After marine officials and volunteers had helped the other whales back out to sea, boats were on the water and a spotter plane was monitoring the area to ensure they did not return to shore.

The four pods of 160 pilot whales were spread across about 1,640 feet of beach at the Toby Inlet, near the town of Dunsborough, in Western Australia on Thursday morning, local wildlife officials said, in a statement on social media.

Photos shared by the wildlife service on Facebook showed rows of whales lying on the shore as crowds gathered to see the mass stranding.

The rescued whales had moved farther offshore on Thursday and were last seen traveling north, the wildlife department said.

“So far, so good — they haven’t made it back to shore, but we will keep monitoring them,” Ms. Courtis said.

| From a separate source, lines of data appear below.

def State.bayCost (s : State) (p : Part) (b dl : Nat) (shadow : Bool) : BayCost :=
  let ts := p.tiles.filter fun t => decide (bayOf t = b)
  let y := s.bay b
  let tm := (s.tile (resBits y.wrec 138 128)).timers.get (Fin.ofNat 4 (resBits y.wrec 140 139))
  {
    f := if (List.range 16).any fun k => decide (lifeState (s.life (s.physTile (bayTile b k))) = 1) then 10 else 12
    sigma := if y.wrec.getLsbD 0 then resBits y.wrec 191 160 * (ceilDiv (dl - s.dtime) tm.period + 1) else 0
    nb := (partBays p.tiles).length
    shadow := shadow
    dirty := ts.map fun t => (t, s.dirty.countP fun l => s.ownSpad t p.shareIdx (l * 256))
    win := if descHalf p.desc = 0 then 4096 else 2048 }
/-- S of R424 for the bytes of each tile. -/
def BayCost.saveCycles (k : BayCost) (bs : List Nat) : Nat :=
  if k.shadow then 64 + bs.foldl (fun n b => max n (ceilDiv b 1024)) 0
  else ceilDiv (k.f * (20000 * 2400 + k.nb * bs.foldl (· + ·) 0)) 24000
/-- T of R424 for a choice of modes. -/
def BayCost.total (k : BayCost) (ms : List (UnitInfo × Nat)) : Nat :=
  let run := (ms.filter fun m => decide (m.2 = 0)).foldl (fun n m => max n m.1.r) 0
  let r := if ms.any fun m => decide (m.2 = 2) then max run 1100 else run
  let bs := k.dirty.map fun d =>
    86016 + 256 * min k.win (d.2 + 3 * run)
      + 10752 * (ms.filter fun m => decide (m.2 = 1)).foldl (fun n m => n + ((m.1.h.find? fun z => decide (z.1 = d.1)).map fun z => z.2).getD 0) 0
  r + k.saveCycles bs
/-- A of R424. -/
def BayCost.avail (k : BayCost) (span : Nat) : Int := (span * k.f / 10 : Nat) - 2048 - (k.sigma : Int)
/-- The floor of R425 in ns. -/
def BayCost.floor (k : BayCost) : Nat :=
  ceilDiv (10 * (2048 + k.sigma + 1100 + k.saveCycles (k.dirty.map fun d => 86016 + 256 * d.2))) k.f
/-- Sorted insertion by an order. -/
def insertBy {α : Type} (le : α → α → Bool) (a : α) : List α → List α
  | [] => [a]
  | b :: r => if le a b then a :: b :: r else b :: insertBy le a r
def sortBy {α : Type} (le : α → α → Bool) (l : List α) : List α := l.foldr (insertBy le) []
/-- Turn the listed channels, one after the other, into a mode while the cost exceeds what is available. -/
def BayCost.turn (k : BayCost) (a : Int) (mode : Nat) : List Nat → List (UnitInfo × Nat) → List (UnitInfo × Nat)
  | [], ms => ms
  | c :: r, ms =>
    if (k.total ms : Int) ≤ a then ms else k.turn a mode r (ms.map fun m => if m.1.chan = c then (m.1, mode) else m)
/-- The modes a bay chooses (R425). -/
def BayCost.choose (k : BayCost) (span : Nat) (us : List UnitInfo) : List (UnitInfo × Nat) :=
  let byR := sortBy (fun (a b : UnitInfo) => decide (b.r < a.r) || (decide (a.r = b.r) && decide (a.chan ≤ b.chan))) us
  let byX := sortBy (fun (a b : UnitInfo) => decide (a.x < b.x) || (decide (a.x = b.x) && (if a.nr = b.nr then decide (a.chan ≤ b.chan) else !a.nr))) us
  let m1 := k.turn (k.avail span) 1 (byR.map fun u => u.chan) (us.map fun u => (u, 0))
  k.turn (k.avail span) 2 (byX.map fun u => u.chan) m1
/-- A save of the partition may go to the shadow store (R419). -/
def State.shadowFree (s : State) (pid : Nat) (p : Part) : Bool := !s.shadowMet (descNode p.desc) [pid]
def State.partFloor (s : State) (pid : Nat) (p : Part) (dl : Nat) : Nat :=
  (partBays p.tiles).foldl (fun n b => max n (s.bayCost p b dl (s.shadowFree pid p)).floor) 0
/-- A unit's work runs on, is frozen at once, or aborted (R423); a shutter ends a frozen context by abort in every mode (R394). -/
def Slot.enterMode (x : Slot) (mode : Nat) : Slot :=
  match x.phase with
  | .free => x
  | .aborting => x
  | .frozen => x.kill 3
  | _ => if mode = 1 then { x with wfrozen := true } else if mode = 2 then x.kill 3 else x
def State.applyUnit (s : State) (p : Part) (b c mode : Nat) : State :=
  let ts := p.tiles.filter fun t => decide (bayOf t = b)
  let acts := (s.unitSlots p ts c).map fun y => y.2.act.id
  let f (x : Slot) : Slot := if acts.contains x.act.id then x.enterMode mode else x
  let s1 := ts.foldl (fun (a : State) t => a.modTile t fun x => { x with ctxs := x.ctxs.map fun k => { k with s0 := f k.s0, s1 := f k.s1 } }) s
  if mode = 1 then { s1 with transfers := s1.transfers.map fun x => if acts.contains x.act ∧ x.act ≠ 0 then x.pause else x } else s1
/-- The modes that the bays of a partition choose for a deadline (R425). -/
def State.shutUnits (s : State) (pid : Nat) (p : Part) (dl : Nat) : List ShutterUnit :=
  (partBays p.tiles).flatMap fun b =>
    ((s.bayCost p b dl (s.shadowFree pid p)).choose (dl - s.dtime) (s.unitsOf p (p.tiles.filter fun t => decide (bayOf t = b)))).map fun m =>
      { bay := b, chan := m.1.chan, mode := m.2 }
/-- The system core recomputes each bay's choice from the inputs as the posting found them, and logs a disagreement; the bay's choice stands
(R20, R425). -/
def State.recheckShutter (s s0 : State) (pid : Nat) (p : Part) (dl : Nat) (units : List ShutterUnit) : State :=
  (partBays p.tiles).foldl (fun (a : State) b =>
    if (s0.shutUnits pid p dl).filter (fun u => decide (u.bay = b)) = units.filter (fun u => decide (u.bay = b)) then a
    else a.logOnly { type := 15, tenant := descTenant p.desc, info := pid + b * 2 ^ 8 }) s
def State.shutPost (s : State) (pid dl : Nat) : State × Word :=
  match s.parts.get? pid with
  | none => (s, 2#64)
  | some p =>
    if p.state = 3 ∨ p.state = 5 ∨ p.state = 8 ∨ p.state = 9 then (s, 3#64)
    else if p.isReflex || decide (p.state ≠ 1) then (s, 2#64)
    else
      let fl := s.partFloor pid p dl
      if dl < s.dtime + fl then (s, BitVec.ofNat 64 (2 ^ 63 + fl))
      else
        let units := s.shutUnits pid p dl
        let s1 := s.modPart pid fun q => { q with state := 9, shutter := some { deadline := dl, units := units } }
        ((units.foldl (fun (a : State) u => a.applyUnit p u.bay u.chan u.mode) s1).recheckShutter s pid p dl units, 0#64)
/-- A unit has ended: a run or discarded one when no activation of it is left, a frozen one at once, when no abort of it is in progress (R423). -/
def State.unitOver (s : State) (p : Part) (u : ShutterUnit) : Bool :=
  let xs := s.unitSlots p (p.tiles.filter fun t => decide (bayOf t = u.bay)) u.chan
  !(decide (u.bay < 32) && (s.bay u.bay).seized)
    && (xs.isEmpty || (decide (u.mode = 1) && xs.all fun y => decide (y.2.phase ≠ .aborting) && decide (y.2.phase ≠ .frozen)))
/-- A context of the unit has been frozen by a protection violation (R394). -/
def State.unitFrozen (s : State) (p : Part) (u : ShutterUnit) : Bool :=
  (s.unitSlots p (p.tiles.filter fun t => decide (bayOf t = u.bay)) u.chan).any fun y => decide (y.2.phase = .frozen)
/-- The first unit of the partition n that is over ends; a context of a unit that was frozen meanwhile ends by abort (R394). -/
def State.shutterUnitEnd (s : State) (pid : Nat) : Option State :=
  (s.parts.get? pid).bind fun p => p.shutter.bind fun h =>
    if p.state ≠ 9 then none
    else match h.units.find? fun u => !u.ended && s.unitFrozen p u with
      | some u => some (s.applyUnit p u.bay u.chan 0)
      | none =>
        (h.units.find? fun u => !u.ended && s.unitOver p u).map fun u =>
          let us := h.units.map fun v => if v.bay = u.bay ∧ v.chan = u.chan then { v with ended := true } else v
          s.modPart pid fun q => { q with shutter := some { h with units := us } }
def execShutterUnitEnd (n : Nat) : Meaning := fun s => event "SHUTTER_UNIT_END" (s.shutterUnitEnd n)
/-- All units have ended: the partition is saved and becomes vacant (R423). -/
def State.shutterVacant (s : State) (pid : Nat) : Option State :=
  (s.parts.get? pid).bind fun p => p.shutter.bind fun h =>
    if p.state = 9 ∧ h.units.all (fun u => u.ended) ∧ s.saveReady pid p then
      let s1 := (s.savePart pid p (s.shadowFree pid p) 10).modPart pid fun q => { q with shutter := some { h with vacancy := s.dtime } }
      some ((s1.postInbox (descTenant p.desc) 4 pid).raise 0 2)
    else none
def execShutterVacant (n : Nat) : Meaning := fun s => event "SHUTTER_VACANT" (s.shutterVacant n)
/-- The state code that shut.stat reads. -/
def Part.code (p : Part) : Nat := if p.state = 1 ∧ p.hold then 2 else p.state
def State.shutStat (s : State) (pid sel : Nat) : Nat :=
  match s.parts.get? pid with
  | none => 0
  | some p =>
    let us := match p.shutter with | some h => h.units | none => []
    match sel with
    | 0 => p.code
    | 1 => us.countP (fun u => decide (u.mode = 0)) + us.countP (fun u => decide (u.mode = 1)) * 2 ^ 16 + us.countP (fun u => decide (u.mode = 2)) * 2 ^ 32
    | 2 => (match p.shutter with | some h => h.vacancy | none => 0)
    | _ => if p.isReflex || savedState p.state then 0
      else s.partFloor pid p (match p.shutter with | some h => h.deadline | none => s.dtime)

Officials said they did not know what had caused the stranding, which included mostly adult females and a few calves. In general, experts have theorized that the causes for such strandings may include pods of whales following a sick, or stuck, whale and getting stuck themselves; the confusion brought about by undersea noise caused by humans; or an attempt to avoid predators.

Several mass strandings have unfolded in Australia in recent years.

In July, a pod of almost 100 long-finned pilot whales was stranded in the shallow waters off a remote beach in Western Australia. More than 50 died, and the rest were later euthanized.

One of Australia’s deadliest strandings took place in 2020, when 470 whales were beached on a coastline in Tasmania. Most of them died.

Pilot whales can grow to 24 feet in length and weigh up to 6,600 pounds. When pilot whales are stranded, rescuers are often in a race against time because once the whales are out of the water the weight of their bodies can crush their organs.

Pilot whales, which can be short or long-finned, are known for being social animals, and tend to live in large schools of hundreds of whales separated into close-knit pods of 10 to 20 individuals, according to the National Oceanic and Atmospheric Administration.

Experts said the mass strandings on beaches pointed to the whales’ strong social ties.